### EXERCISE
Spot each line in the records below where the word "setLaunch" occurs, then copy it.

***** ENTRIES SHOWN

/-- The engine jobs of a launch that have not started are discarded, cp and tl falling for each (R310). -/
def State.discardJobs (s : State) (tag : Nat) : List (Nat × Cluster) → State
  | [] => s
  | (n, q) :: r =>
    let gone := q.table.filter (fun j => j.launch == tag && !j.started)
    let s := s.setCluster n { s.cluster n with table := (s.cluster n).table.filter (fun j => !(j.launch == tag && !j.started)) }
    (gone.foldl State.forgetJob s).discardJobs tag r

/-- The debug session that holds a job, with its client (R228). -/
def State.sessionOf (s : State) (job : Nat) : Option (Nat × Session) :=
  s.readroom.sessions.find? (fun (e : Nat × Session) => e.2.job == some job)

/-- An answer of readroom sent. -/
def State.putAnswer (s : State) (a : Answer) : State := { s with readroom := { s.readroom with answers := s.readroom.answers ++ [a] } }

/-- An answer to a client of readroom. -/
def State.answerTo (s : State) (client : Nat) (key : Option Nat) (xs : List Shown) : State :=
  s.putAnswer { client := client, key := key, shown := xs }

/-- The end notice of a launch that a debug session holds (R228). -/
def State.endNotice (s : State) (tag job status : Nat) : State :=
  match s.sessionOf job with
  | some e => s.answerTo e.1 none [.value (BitVec.ofNat 64 tag), .value (BitVec.ofNat 64 status)]
  | none => s

/-- Whether a launch that has not ended runs a bound body. -/
def State.bodyUsed (s : State) (b : Body) : Bool :=
  s.launches.any (fun (e : Nat × Launch) => e.2.bound == some b.number && e.2.status.isNone)

/-- The bound bodies whose last launch has ended freed (R187). -/
def State.sweepBodies (s : State) : State :=
  let keep := fun (b : Body) => b.number == 0 || s.bodyUsed b
  { s with bodies := s.bodies.filter keep, freePages := s.freePages ++ (s.bodies.filter (fun b => !keep b)).flatMap (fun b => b.pages) }

/-- A launch cancelled at a level (R48, R49): a launch not yet placed completes CANCELLED at once; one that runs loses its
queued work and begins its grace interval, unless one has begun. Of two cancels the higher level counts, and w10 of CANCELLED names the context
of the first (DESIGN CHOICE, log entry 48). -/
def State.cancelLaunch (s : State) (tag level : Nat) (by_ : Word) : State :=
  match s.launch? tag with
  | none => s
  | some l =>
    match l.state with
    | .waiting | .pending | .placing =>
      (s.setLaunch tag { l with state := .retired, status := some 1, units := [], held := [], chosen := [], pools := [],
                                worldKey := none, modelKeys := [] }).sweepBodies.endNotice tag l.job 1
    | .resident | .absent =>
      let c : Cancel := match l.cancel with
        | none => { level := level, since := s.cycle, by_ := by_ }
        | some c => { c with level := max c.level level }
      let s := s.setLaunch tag { l with cancel := some c, parked := [] }
      (((s.clearAllResumable l.ctxKeys).discardAll l.agents).discardSubmitted tag).discardJobs tag s.clusters
    | .ended | .retired => s

def State.cancelLaunches (s : State) (level : Nat) (by_ : Word) : List Nat → State
  | [] => s
  | t :: r => (s.cancelLaunch t level by_).cancelLaunches level by_ r

/-- The launches of a job. -/
def State.launchesOf (s : State) (job : Nat) : List Nat :=
  (s.launches.filter (fun e => e.2.job == job)).map (·.1)

/-- A launch ends with a status (R94): its activations end, its regions are aborted or committed, its work is dropped; FAULT,
LOST and DEADLINE end its job, whose other launches are cancelled at the job level. Its tiles wait for the clear routine
(R206). -/
def State.endLaunch (s : State) (tag status : Nat) (reason : String) : State :=
  match s.launch? tag with
  | none => s
  | some l =>
    if l.state = .ended || l.state = .retired then s
    else
      let s := (((s.clearAllResumable l.ctxKeys).restAll l.ctxKeys).discardAll l.agents).discardSubmitted tag
      let s := s.setLaunch tag { l with state := .ended, status := some status, reason := reason, parked := [] }
      let s := { s with clusters := s.clusters.map (fun (e : Nat × Cluster) =>
                          (e.1, { e.2 with table := e.2.table.filter (fun (j : EngineJob) => j.launch != tag) })),
                        blks := s.blks.filter (fun (b : BlkRead) => b.launch != tag),
                        loads := s.loads.filter (fun (b : SlotLoad) => b.launch != tag),
                        lates := s.lates.filter (fun (b : PendingLate) => b.launch != tag) }
      let s := s.sweepBodies.endNotice tag l.job status
      if status ≤ 1 then s
      else
        match s.job? l.job with
        | none => s
        | some j =>
          let s := s.setJob l.job { j with fatal := some (j.fatal.getD status), reason := if j.fatal.isSome then j.reason else reason }
          s.cancelLaunches 4 0 ((s.launchesOf l.job).filter (· ≠ tag))

/-- A trap message of a class from an agent to a core of a tile that the handler's role allows (R166); without a handler the launch ends,
but for the cancel class. -/
def State.trapMessage (s : State) (tag cls source unit : Nat) (payload : List Word) : State :=
  match s.launch? tag with
  | none => s
  | some l =>
    if l.cancel.isSome && cls ≠ 4 then s
    else
      match (s.capsuleOf l).bind (fun c => assoc c.traps cls) with
      | none => if cls = 4 then s else s.endLaunch tag 3 "no trap handler"
      | some h =>
        s.post none 0 (agentKey unit 3) tag
          (headerWord (s.placeOf source) tag 7 0 payload.length h :: payload)

/-- The word that w9 of a trap handler receives (R166). -/
def trapWord (cause sub : Nat) (seq : Option Nat) (detail : Nat) : Word :=
  BitVec.ofNat 64 (cause % 256 + sub % 65536 * 256 +
    (match seq with | some q => q % 65536 * 2 ^ 24 + 2 ^ 40 | none => 0) + detail % 256 * 2 ^ 48)

/-- The word that w10 receives: place and context number (R166). -/
def State.whoWord (s : State) (k : Nat) : Word :=
  BitVec.ofNat 64 (s.placeOf (coreOf k) + numOf k * 2 ^ 56)

/-! ## Accesses that a step makes whole -/

/-- The bytes of an access by a context, read at once: value, poison, and the state with its translations. -/
def State.loadVa (s : State) (k : Nat) (va : Word) (n : Nat) : Except MemFault (List Byte × Bool × State) :=
  match s.locate k .load va n with
  | .error f => .error f
  | .ok (ps, s) =>
    .ok (ps.flatMap (fun p => s.readBytes p.kid p.key p.len), ps.any (fun p => s.readBad p.key p.len), s)

/-- The parts of a store that a core makes of itself: performed at once, or on their way where they must wait at their home. -/
def State.storeParts (s : State) (k : Nat) (va : Word) (bad : Bool) (bs : List Byte) : List Part → State
  | [] => s
  | p :: r =>
    let mine := (bs.drop p.off).take p.len
    let s :=
      if s.storeWaits k p then
        let t : Txn := { id := s.nextId, ctx := k, act := (s.ctx k).actId, grp := s.nextId, home := p.home,
                         op := .store (enumBytes mine) bad, va := va + BitVec.ofNat 64 p.off, key := p.key, n := p.len,
                         kid := p.kid, size := p.size }
        { s.fresh with txns := s.txns ++ [t] }
      else (s.abortReaders p.home p.key p.len).writeList p.kid p.key bad mine
    s.storeParts k va bad bs r

/-- The bytes of an access by a context, written at once. -/
def State.storeVa (s : State) (k : Nat) (va : Word) (bad : Bool) (bs : List Byte) : Except MemFault State :=
  match s.locate k .store va bs.length with
  | .error f => .error f
  | .ok (ps, s) => .ok (s.storeParts k va bad bs ps)

/-- The late-class message of a fault that stops no context (R303, R342). -/
def State.lateClass (s : State) (k tag : Nat) (w9 w11 : Word) : State :=
  s.trapMessage tag 2 (coreOf k) (unitOf k) [0, w9, s.whoWord k, w11]

/-- A translation, or an entry of the tables, that holds an uncorrectable error is counted as its use detects it (R22, R171). -/
def State.noteError (s : State) (f : MemFault) : State := if f.cause = 0x14 then s.logError true else s

/-- The CP_LATE subcause of a memory fault (R158). -/
def MemFault.subcause (f : MemFault) : Nat := if f.cause = 8 then 2 else if f.cause = 6 then 3 else if f.cause = 0x14 then 8 else 1

/-- The detail that goes with it. -/
def MemFault.detail (f : MemFault) : Nat := if f.cause = 8 then f.sub else 0

/-- The state field of a TCB written by a core (R107, R342); a fault goes to the late-class handler. -/
def State.tcbState (s : State) (k : Nat) (tcb : Word) (n : Nat) : State :=
  match s.storeVa k (tcb + 42) false [BitVec.ofNat 8 n] with
  | .ok s => s
  | .error f => (s.noteError f).lateClass k (s.ctx k).launch (trapWord 0x13 f.subcause none f.detail) tcb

**********

### SOLVED EXERCISE
      (s.setLaunch tag { l with state := .retired, status := some 1, units := [], held := [], chosen := [], pools := [],
      let s := s.setLaunch tag { l with cancel := some c, parked := [] }
      let s := s.setLaunch tag { l with state := .ended, status := some status, reason := reason, parked := [] }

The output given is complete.